Pré-campanha: o que já é possível fazer

Por Diana Câmara / via Blog do MagnoÀ medida que o calendário eleitoral avança e o ambiente político começa a se movimentar, surge uma dúvida recorrente entre agentes públicos, pré-candidatos e assessores: afinal, o que já é possível fazer antes do registro formal de candidatura? A resposta exige análise técnica, pois a linha que separa a legítima manifestação política da propaganda eleitoral antecipada continua sendo um dos pontos mais sensíveis do Direito Eleitoral, sobretudo em um cenário marcado pela comunicação digital permanente e pelo uso estratégico das redes sociais.

A legislação brasileira, especialmente a partir das alterações promovidas nos últimos anos, ampliou o espaço de liberdade na chamada pré-campanha. O art. 36-A da Lei nº 9.504/1997 estabelece que determinadas condutas não configuram propaganda eleitoral antecipada, desde que não haja pedido explícito de voto. Esse é o núcleo da regra. Pode haver manifestação política, pode haver exposição de ideias, pode haver construção de posicionamento público; o que não se admite, antes de 15 de agosto do ano da eleição, é o pedido direto e inequívoco de voto.

O Tribunal Superior Eleitoral consolidou entendimento no sentido de que somente o pedido explícito de voto caracteriza, em regra, a propaganda antecipada. Expressões como “vote em mim”, “peço seu voto” ou “conto com seu apoio nas urnas” são exemplos clássicos de conduta vedada quando praticadas antes do período legal. Por outro lado, a jurisprudência admite a exaltação de qualidades pessoais, a divulgação de posicionamentos políticos, a menção à futura candidatura, a crítica a adversários e a defesa de projetos e propostas. O critério adotado é objetivo, mas não ingênuo: a Justiça Eleitoral também considera o contexto e a intenção evidente de influenciar o eleitorado quando a comunicação, ainda que sem fórmula explícita, revele inequívoco caráter eleitoral.

Um dos pontos mais sensíveis para 2026 envolve o impulsionamento de conteúdo nas redes sociais. O TSE tem admitido o impulsionamento na pré-campanha, desde que o conteúdo esteja dentro dos limites do art. 36-A e não contenha pedido explícito de voto. Contudo, a análise deixa de ser meramente formal quando se verifica investimento elevado, estratégia massiva de alcance ou construção de narrativa claramente voltada à captação antecipada do eleitorado. Nesses casos, pode surgir discussão não apenas sobre propaganda antecipada, mas também sobre eventual abuso de poder econômico, a depender da dimensão e do impacto da conduta.

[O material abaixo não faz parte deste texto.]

-- ==== Sys2Proof/Machine/Endpoint.lean ====
section
/-! DEFINITION. The endpoints of the packet plane: what a packet does at its destination, tags and
time-outs (R154, R278, R282, R299 to R301, R307, R310, R312, R339). -/

namespace Sys2Proof.Machine

/-! ## Answers (Tables 7.3 and 7.4) -/

/-- A NACK with a status (R282, R299 to R301, R312); LINK_DOWN answers only a request that asks for a response (R339). -/
def State.nack (s : State) (d : Nat) (p : Pkt) (status : Nat) : State :=
  if status = 9 ∧ !wantsResp p then s else (s.pktCount d 8).post d (respond p 0x83 status)

/-- Takes a packet out of an endpoint's inbox. -/
def State.uninbox (s : State) (d : Nat) (p : Pkt) : State :=
  s.updRouter d fun r => { r with inbox := r.inbox.erase p }

/-- Whether a packet comes from another package. -/
def State.foreign (s : State) (p : Pkt) : Bool := fld p.src.toNat 14 18 != s.coord

/-- R299: whether key 0xFFFF of this packet matches every target. -/
def State.masterKey (s : State) (p : Pkt) : Bool :=
  p.key == 0xFFFF && !s.foreign p
    && (dieTy (fld p.src.toNat 8 6) == .hio || dieTy (fld p.src.toNat 8 6) == .mg)

/-- How far the key of the head holds: the data bytes before the first flit with another key (R299). -/
def keyedLen (p : Pkt) : Option Nat :=
  ((List.range p.keys.length).find? fun i => p.keys.getD i p.key != p.key).map fun i => 96 + 128 * (i - 1)

/-- The bytes of a packet's data that are written, and the status that ends it: a key mismatch stops
before the line of the mismatching flit (R299), a synthetic tail after what came (R339). -/
def usable (p : Pkt) (a line : Nat) : Nat × Nat :=
  let n := if p.cut then p.data.length else min p.len.toNat p.data.length
  match keyedLen p with
  | some k => if k < n then ((a + k) / line * line - a, 1) else (n, if p.cut then 9 else 0)
  | none => (n, if p.cut then 9 else 0)

/-- The fray bit of the flit that carries data byte `i`. -/
def byteFray (p : Pkt) (i : Nat) : Bool := p.frays.getD (if i < 96 then 0 else (i - 96) / 128 + 1) false

/-- The answer to a request that writes: ACK, or NACK with a status. -/
def State.writeAck (s : State) (d : Nat) (p : Pkt) (status : Nat) : State :=
  if status = 0 then (if wantsResp p then s.post d (respond p 0x81 0) else s) else s.nack d p status

/-- PACKET_INJECT (R290): an agent's packet, with what an answer given at once causes. -/
def execPacketInject (die : BitVec 6) (p : Pkt) (s : State) : Res := .next ((s.inject die.toNat p).settle die.toNat)

/-! ## Targets -/

/-- R151, R282: the offset of a packet's global address, its own package put in for spaces 2 and 3; and
whether it names a scratchpad. -/
def localAddr (a : Nat) : Option (Bool × Nat) :=
  match fld a 60 4 with
  | 0 => if fld a 42 18 = 0 then some (false, fld a 0 42) else none
  | 1 => if fld a 42 18 = 0 then some (true, fld a 0 42) else none
  | 2 => some (false, fld a 0 42)
  | 3 => some (true, fld a 0 42)
  | _ => none

/-- Whether a core is fenced (R472). -/
def State.coreFenced (s : State) (d c : Nat) : Bool :=
  s.dieFenced d || bit (s.reg (mkey (blkFlt + 0x100 + 4 * d))).toNat c

/-- The checks of a scratchpad target (R153, R156, R282, R299, R300, R301, R312): a status other than 0, or
the core and its byte address. -/
def State.spadTarget (s : State) (d off : Nat) (p : Pkt) : Nat × Nat × Nat :=
  let c := fld off 30 4
  let a := fld off 0 24
  let part := s.ownerOf d
  let is : (Nat → Bool) → Bool := fun f => match part with
    | some q => f q
    | none => false
  let n := p.len.toNat
  let map := (s.coreEnv (ckey d c))
  if dieTy d ≠ .cd ∨ fld off 34 6 ≠ d ∨ fld off 40 2 ≠ 0 ∨ fld off 24 6 ≠ 0 then (2, c, a)
  else if is (fun q => (s.part q).st == .draining) then (0xB, c, a)
  else if s.foreign p && is (fun q => !s.partWindow q) then (3, c, a)
  else if !s.masterKey p && (p.key.toNat != s.ckeyReg d c || p.key == 0) then (1, c, a)
  else if p.op = 3 && is s.partDet then (6, c, a)
  else if s.coreFenced d c then (5, c, a)
  else if n = 0 ∨ 4096 < n ∨ a % 8 ≠ 0 ∨ n % 8 ≠ 0 ∨ p.op = 3 ∧ 1 < p.fmt.toNat then (2, c, a)
  else if !((List.range (n / 8)).all fun i => map.granted (a + 8 * i)) then (2, c, a)
  else (0, c, a)

/-- Whether a packet is the write of a layer-digest log entry (R497). -/
def State.isLog (s : State) (part : Option Nat) (p : Pkt) : Bool :=
  p.op == 1 && p.len == 32 && match part with
    | some q => s.logs.contains (q, p.addr.toNat)
    | none => false

/-- The checks of a DRAM target at MC `m` (R152, R162, R170, R282, R299 to R301, R312). -/
def State.dramTarget (s : State) (m off : Nat) (p : Pkt) : Nat :=
  let part := s.keyPart m p.key.toNat
  let is : (Nat → Bool) → Bool := fun f => match part with
    | some q => f q
    | none => false
  let n := p.len.toNat
  let log := s.isLog part p
  let blocks := (List.range ((n + 255) / 256)).map fun i => off + 256 * i
  let grant := fun (o : Nat) => s.masterKey p || is fun q =>
    (p.op == 2 || s.pextOk m q o true) && (p.op == 1 || s.pextOk m q o false)
  if is (fun q => (s.part q).st == .draining) then 0xB
  else if s.foreign p && is (fun q => !s.partWindow q) then 3
  else if p.op = 3 && is s.partDet then 6
  else if n = 0 ∨ 4096 < n ∨ !log ∧ (off % 256 ≠ 0 ∨ n % 256 ≠ 0) ∨ 0x6000000000 < off + n ∨ p.op = 3 ∧ 1 < p.fmt.toNat
      ∨ stackOf off / 2 ≠ m then 2
  else if !blocks.all grant then 1
  else if blocks.any fun o => s.pcFenced (pcOf o) then 5
  else 0

/-! ## Scratchpad accesses (R154, R278) -/

/-- One line of a packet's access to `n` bytes from `a` on. -/
def lineEntry (p : Pkt) (a n : Nat) (add : Option Bool) (read : Bool) (l : Nat) : Eject :=
  let lo := max a (64 * l)
  let hi := min (a + n) (64 * l + 64)
  let bytes := (p.data.drop (lo - a)).take (hi - lo)
  { due := 0, lane := 0, line := l,
    pay := BitVec.ofNat 1024 (ofBytes bytes * 2 ^ (8 * (lo - 64 * l))),
    fray := (List.range (hi - lo)).any fun j => byteFray p (lo - a + j), vacant := false, packet := true,
    mask := BitVec.ofNat 128 ((2 ^ (hi - lo) - 1) * 2 ^ (lo - 64 * l)), add := add, ack := none, read := read }

/-- The entries of an access, the last of which carries the response. -/
def lineEntries (p : Pkt) (a n : Nat) (add : Option Bool) (read : Bool) (ack : Option Pkt) : List Eject :=
  let lines := (List.range ((a + n - 1) / 64 + 1 - a / 64)).map (a / 64 + ·)
  let es := lines.map (lineEntry p a n add read)
  match es.reverse with
  | e :: r => ({ e with ack := ack } :: r).reverse
  | [] => []

/-- Queues line accesses at a core. -/
def State.queueLines (s : State) (k : Nat) (es : List Eject) : State :=
  s.setCore k { s.core k with eject := (s.core k).eject ++ es }

/-- A WRITE or RADD to a scratchpad. -/
def State.spadWrite (s : State) (d off : Nat) (p : Pkt) : State :=
  let (st, c, a) := s.spadTarget d off p
  if st ≠ 0 then s.nack d p st
  else
    let (n, fin) := usable p a 64
    let n := n / 8 * 8
    if n = 0 then s.writeAck d p fin
    else
      let answer := fin == 1 || wantsResp p
      let ack := if !answer then none else if fin = 0 then some (respond p 0x81 0) else some (respond p 0x83 fin)
      let s := if fin ≠ 0 && answer then s.pktCount d 8 else s
      s.queueLines (ckey d c) (lineEntries p a n (if p.op = 3 then some (p.fmt == 1) else none) false ack)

No mesmo sentido, entrevistas, participações em debates, lives e manifestações em redes sociais são admitidas pela legislação e pela jurisprudência. O simples fato de mencionar uma possível candidatura futura não configura irregularidade. O cuidado, entretanto, deve recair sobre a linguagem utilizada, a adoção de slogans típicos de campanha, a estrutura profissional de marketing já organizada com evidente finalidade eleitoral e a repetição sistemática de mensagens que ultrapassem a mera exposição de ideias para se aproximarem de verdadeiro pedido de voto disfarçado.

Também é legítima a participação em eventos partidários, congressos, encontros com apoiadores e reuniões políticas internas. A irregularidade pode surgir quando tais eventos assumem formato de comício antecipado ou quando há convocação direta do eleitorado com pedido explícito de apoio eleitoral. Mais uma vez, a análise é contextual e exige prudência estratégica.

O que se observa, portanto, é que a pré-campanha tornou-se um espaço juridicamente reconhecido de construção de imagem política e de debate público. A legislação atual prestigia a liberdade de expressão e o direito ao posicionamento político, mas impõe limites claros. A Justiça Eleitoral costuma observar três elementos centrais: a existência de pedido explícito de voto, o contexto e a intenção eleitoral manifesta e o potencial desequilíbrio na disputa.

Em 2026, com a intensificação da comunicação digital, do marketing político estruturado e do uso de tecnologias cada vez mais sofisticadas, a fiscalização tende a ser ainda mais rigorosa. A pré-campanha não é território livre, mas tampouco é zona proibida. Trata-se de um espaço de liberdade responsável, em que estratégia política e segurança jurídica precisam caminhar juntas. Ignorar esses limites pode resultar em multa por propaganda antecipada, representações eleitorais e, em hipóteses mais graves, discussões sobre abuso de poder.

Mais do que nunca, o cenário que se desenha exige planejamento técnico e consciência jurídica. A disputa eleitoral começa antes do registro, mas não pode começar fora da lei.